BEs used for correcting point mutations can be any kinds of BEs known in the art. In some instances, the BE is an adenine base editor (ABE). In other instances, the BE is a cytidine base editor (CBE). In some embodiments, the BE is selected from the group consisting of BE1, BE2, BE3, BE4, BE4max, AncBE4max, ABE6.3, ABE7.8, ABE7.9, ABE7.10, ABEmax, ABE8e, ABE-SpRY, CBE-SpRY, ABE-CP-1041, and CBE-CP-1041.
The early generations of BEs, including BE1, BE2, BE3, and BE4, are all CBEs converting a G:C bp to T: A bp. BE1 is the first-generation BE comprising a catalytically dCas9 from Streptococcus pyogenes (Sp) fused with a rat deaminase (rAPOBEC1). The dCas9 contains the D10A and H840A amino acid substitutions of Cas9 that abolish the nuclease activity avoiding DSB generation without interfering with its DNA binding capacity. BE2 is based on BE1 further fused with an uracil glycosylase inhibitor (UGI) to the dCas9 to protect newly formed U from excision. BE3 is the third generation of BE replacing the dCas9 of BE2 with a Cas9 nickase (Cas9n containing the D10A amino acid substitution) that nicks the non-edited G-containing DNA strand without generating DSBs. BE4 differs from BE3 as it carries a second UGI conferring a higher editing efficiency and improved product purity.
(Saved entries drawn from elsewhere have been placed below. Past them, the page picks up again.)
-- ==== Sys2Proof/Machine/Operands.lean ====
section
/-! DEFINITION. Operand forms: the 4x4 byte matrix in four column words (R24, R25), byte lanes (R52), a block of 16
bytes (R24), and the tables indexed by a byte (R26). -/

namespace Sys2Proof.Machine

/-- Byte lane `j` of a word: bits `8j+7 : 8j` (R52). -/
def lane (w : Word) (j : Fin 4) : Byte := w.extractLsb' (8 * j.val) 8

/-- The word with lanes `b0`, `b1`, `b2`, `b3`: `{b3, b2, b1, b0}` (R24). -/
def packWord (b0 b1 b2 b3 : Byte) : Word := b3 ++ b2 ++ b1 ++ b0

/-- `m[r][c]`: lane `r` of column register `c` (R24, R25). -/
def matrixByte (m : Columns) (r c : Fin 4) : Byte := lane m[c] r

/-- The column registers of the matrix with byte `f r c` at row `r`, column `c` (R24). -/
def ofBytes (f : Fin 4 → Fin 4 → Byte) : Columns :=
  let column (c : Fin 4) : Word := packWord (f 0 c) (f 1 c) (f 2 c) (f 3 c)
  #v[column 0, column 1, column 2, column 3]

/-- `s[r][c]`, a byte of the cipher state (R24). -/
def State.cipherByte (s : State) (r c : Fin 4) : Byte := matrixByte s.cipher r c

/-- `k[r][c]`, a byte of the round key (R25). -/
def State.keyByte (s : State) (r c : Fin 4) : Byte := matrixByte s.rkey r c

/-- The column registers that hold a block: block byte `i` is at row `i mod 4`, column `i div 4` (R24). -/
def ofBlock (b : Block) : Columns := ofBytes fun r c => b[4 * c.val + r.val]

/-- The block that four column registers hold (R24). -/
def toBlock (m : Columns) : Block :=
  Vector.ofFn fun i : Fin 16 => matrixByte m ⟨i.val % 4, by omega⟩ ⟨i.val / 4, by omega⟩

/-- Reading a table at a byte index (R26). -/
def tableGet (t : Table) (i : Byte) : Byte := t[i.toNat]'i.isLt

/-- Writing a table at a byte index (R26). -/
def tablePut (t : Table) (i v : Byte) : Table := t.set i.toNat v i.isLt

/-- The bytes 0x00 .. 0xFF in order. -/
def allBytes : List Byte := (List.range 256).map (BitVec.ofNat 8)

end Sys2Proof.Machine
end

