-- ==== Sys2Proof/Machine/Command.lean ====
section
/-! DEFINITION. The command of no family: NOP (R103). The illegal command (R104) is in `execute`, Machine/Bus.lean. -/

namespace Sys2Proof.Machine

/-- R103: no effect but LASTERR 0. -/
def execNop (s : State) : Host.Outcome State Fault Refusal := completed s

end Sys2Proof.Machine
end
CBEs can be further optimized by modifying the codon usage and the nuclear localization sequences to enhance base editing in mammalian cells (e.g., BE4max, and AncBE4max). For instance, BE4 can be improved by the addition of a bipartite NLS at both N- and C-termini and by codon optimization to generate BE4max. Replacement of rAPOBEC1 with an optimized ancestor rAPOBEC1 homolog—Anc689 that contains 36 amino acid substitutions compared to rAPOBEC1—resulted in the generation of AncBE4max. Both BE4max and AncBE4max exhibit a higher editing efficiency compared to BE4.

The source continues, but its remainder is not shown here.